After 100 parts by weight of the acrylic copolymer obtained in the above was added and heated to 100 ° C. while stirring to dissolve uniformly,
Further, γ-aminopropyltrimethoxysilane was added to 0.1 g.
1 part by weight, and the temperature was raised to the reflux temperature while stirring, and γ
-Aminopropyltrimethoxysilane was uniformly dispersed. Then, the solvent of the obtained resin solution was removed by heating under reduced pressure to obtain a solid acrylic copolymer containing γ-aminopropyltrimethoxysilane having a number average molecular weight of 2800 (Production Example 9). Was.

[Production Example 10: Production of dodecane diacid linear acid anhydride (c2)] Dodecane diacid and acetic anhydride (molar ratio =
1: 0.8) was charged into a reactor, heated to 150 ° C., and the resulting acetic acid was removed and reacted for 5 hours while reducing the pressure or the vacuum so that acetic anhydride did not flow out of the system. . Upon cooling immediately after the completion of the reaction, a white solid [dodecane 2
Acid linear acid anhydride (Production Example 10)]. The melting point of this compound was about 73 to about 82 ° C.

[Examples 1 to 14] The acrylic copolymer (A), the organically modified polysiloxane (B) and the curing agent (C) produced in Production Examples 1 to 4 were added in the weight ratio shown in Table 2. [Functional group of curing agent (C) / epoxy group in acrylic copolymer (A) = 1/1], 100 parts of acrylic copolymer (A) and curing agent (C) in total On the other hand, TI
Example 12: NUVIN 144 (trade name, light stabilizer, manufactured by Ciba Specialty Chemicals Co., Ltd.) and 1 part by weight of benzoin (anti-bake agent), and 2 parts by weight of TINUVIN 900 (manufactured by Ciba Specialty Chemicals, ultraviolet absorber). Only in parts No. to 14, 0.3 parts by weight of tin octoate (trade name Neostan U-28, curing catalyst, manufactured by Nitto Kasei Co., Ltd.) was added. After the above mixture was dry-blended uniformly using a Henschel mixer, using a twin-screw extruder PCM-30 (manufactured by Ikegai Kihan Co., Ltd.),
Cylinder temperature 110 ° C, screw rotation speed 20
At 0 rpm, kneading was performed twice (two passes). After cooling the melt-kneaded material, the mixture was finely pulverized with a pulverizer, and the sections that passed through a 150-mesh sieve were collected to obtain thermosetting powder coatings (Examples 1 to 14).

[Examples 15 and 16] Except that the organically modified polysiloxane-containing acrylic copolymer obtained in Production Examples 7 and 8 and the curing agent (C) were blended at the blending ratio shown in Table 2, Thermosetting powder coatings (Examples 15 and 16) were obtained in exactly the same manner as in Example 1.

[Comparative Example 1] Except that no organically modified polysiloxane was used, the same procedure as in Example 1 was carried out.
A thermosetting powder coating (Comparative Example 1) was obtained.

[Comparative Example 2] A method was performed in exactly the same manner as in Example 2 except that the organically modified polysiloxane was not used.
A thermosetting powder coating (Comparative Example 2) was obtained.

[Comparative Example 3] Resim as a flow control agent
A thermosetting powder coating (Comparative Example 3) was obtained in exactly the same manner as in Comparative Example 1, except that 1 part by weight of ix RL-4 (trade name, manufactured by Mitsui Chemicals, Inc.) was added.

Comparative Example 4 Except that 5.0 parts by weight of X-22-3701E (trade name of Shin-Etsu Chemical Co., Ltd.) was used as the organically modified polysiloxane (B), the same as Example 1 was used. A thermosetting powder coating (Comparative Example 4) was obtained by the method.

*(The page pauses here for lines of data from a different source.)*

/-- Registers of the QUE block of a wing that show its state (R592, R593). -/
def Dev.queReg (d : Dev) (w a : Nat) : Option Word :=
  if a = Reg.QUE_STATUS then some (w32 (((List.range 512).filter d.qOn).length))
  else if a = Reg.QUE_WORDS_USED then some (w32 (Config.queDevWords + sumN ((List.range 320).map (fun j => d.qWords (192 + j)))))
  else if Reg.QUE_Q_CFG 0 ≤ a && a < Reg.QUE_Q_CFG 512 then
    let q := (a - Reg.QUE_Q_CFG 0) / 0x40
    let x := d.queue w q
    let ct := d.qCt q
    match (a - Reg.QUE_Q_CFG 0) % 0x40 with
    | 0x00 => if q < 192 && d.qOn q then some (w32 (1 + 2 * b2n (!(decide (64 ≤ q) && decide (q < 69))) + 4 * b2n (d.qAcc q)
        + 8 * b2n (decide (64 ≤ q) && decide (q < 67)) + 256 * (Config.queItemWords q % 16 + 1))) else none
    | 0x04 => if q < 69 then some (w32 (devCapOf q)) else if 128 ≤ q && q < 192 then some (w32 (d.listCap (q - 128))) else none
    | 0x08 => if 64 ≤ q && q < 67 then some (w32 (rdivN (iqServPs (q - 64)) 1000)) else none
    | 0x0C => if 64 ≤ q && q < 67 then some (w32 (iqCap (q - 64))) else none
    | 0x10 => some (w32 (Config.queBase q))
    | 0x14 =>
      if q < 192 then some (w32 (d.devItems w q + 2 ^ 17 * b2n (decide (64 ≤ q) && decide (q < 68) &&
        ((tget [] d.ing.gaps (if q = 67 then 3 + w else q - 64)).getLast?).any (·.newest))))
      else some (w32 (x.depth ct + 2 ^ 17 * b2n ((x.items.getLast?).elim false (·.gap)) + 2 ^ 18 * b2n (x.skip != 0 || (x.items.getLast?).elim false (fun i => !i.whole))))
    | 0x18 => some (w32 (if q < 192 then d.devItems w q else x.occ))
    | 0x34 =>
      some (w32 (if d.qCredit q then sumN ((List.range 4).map (fun k => d.pool q k - tget 0 x.used k))
        else if 128 ≤ q && q < 192 then d.listCap (q - 128) - d.devItems w q
        else if q < 64 then devCap q - d.devItems w q else 0))
    | 0x38 => some (w32 (if 64 ≤ q && q < 67 then d.iqDepth (q - 64) else (x.vdepth.serve (d.qServPs q) d.tim.out).n))
    | _ => none
  else none

end Sys2Proof.Machine
end

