/-- A write of ISL_UNLATCH waits for its boundary (R489). -/
def Dev.islUnlatch (d : Dev) (data : Word) : Dev :=
  { d with isl := { d.isl with host := { d.isl.host with unlatch := d.isl.host.unlatch ++ [(bits data 9 0, d.tim.clk)] } } }

/-- The sequence number of a flag change that a boundary decides: of the slot that closes at it, else one more than the last closed. -/
def Dev.boundaryN (d : Dev) : Nat := d.dueSlots.headD ((d.roost.closed.map (· + 1)).getD 0)

/-- An unlatch applied (R488, R489). (DEDUCED: notes/assumptions/82) -/
def Dev.unlatchGroup (d : Dev) (g n : Nat) : Dev :=
  if (d.islGrp g).latched then d.islAlarm g n IslGrp.clear
  else d.inc Reg.ISL_UNLATCH_IGN_CNT 1

/-- Unlatches and the host operation that are at least 2 µs old take effect at a boundary, after slot n has closed (R489, R497). `closed`: a slot closes
at this boundary, so that K_ISLDEC makes the comparison. (DEDUCED: notes/assumptions/82) -/
def Dev.islBoundary (d : Dev) (n : Nat) (closed : Bool) : Dev :=
  let old (c : Nat) : Bool := decide (c + ticksUs 2 ≤ d.tim.clk)
  let due := d.isl.host.unlatch.filter (fun u => old u.2)
  let d := { d with isl := { d.isl with host := { d.isl.host with unlatch := d.isl.host.unlatch.filter (fun u => !old u.2) } } }
  let d := due.foldl (fun (d : Dev) u => d.unlatchGroup u.1 n) d
  match d.isl.host.pend with
  | some (c, op, sp, at') =>
    if old at' then
      let d := { d with isl := { d.isl with host := { d.isl.host with pend := none } } }
      let d := if op = 5 then d.modCmd c (fun x => { x with rel := true })
        else (d.modCmd c (fun x => { x with host := if op = 4 then (0, 0) else (op, if op = 2 then sp else 0) })) |> fun (d : Dev) =>
          { d with isl := { d.isl with host := { d.isl.host with last := 0 } } }
      if closed && d.flag Reg.ISL_CTL 0 then d else d.cmdEval n c
    else d
  | none => d

/-! Commits (R492, R500). -/

/-- What a load or commit does to the island engine, from the configuration before it (R492). -/
def Dev.islCommit (d : Dev) (old : Dev) : Dev :=
  let gs := ((d.recs 0x0B02).map (·.key)) ++ ((old.recs 0x0B02).map (·.key)).filter (fun g => (d.recOf 0x0B02 g).isNone)
  gs.foldl (fun (d : Dev) g =>
    let o := old.recOf 0x0B02 g
    let b := d.recOf 0x0B02 g
    if o = b then d
    else
      let d := d.modIsl g (fun x => { x with cnt := 0, brk := 0, meas := 0, hist := [] })
      if (d.islRec g).isNone then
        if (d.islGrp g).flag then d.islAlarm g d.boundaryN IslGrp.clear else d
      else if d.roost.alarms.contains (65536 + g) then
        (d.aoWide (65536 + g) 0xFFFF false).aoWide (65536 + g) (beAt (b.getD []) 22 2) true
      else d) d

Comparative Example 5 Instead of using the organically modified polysiloxane (B) within the scope of the present invention, SF8416 (trade name, manufactured by Toray Dow Corning Silicone Co., Ltd.), which is a dimethylpolysiloxane modified with a side chain alkyl, was used. 0.
A thermosetting powder coating material (Comparative Example 5) was obtained in exactly the same manner as in Example 1 except that 1 part by weight was used.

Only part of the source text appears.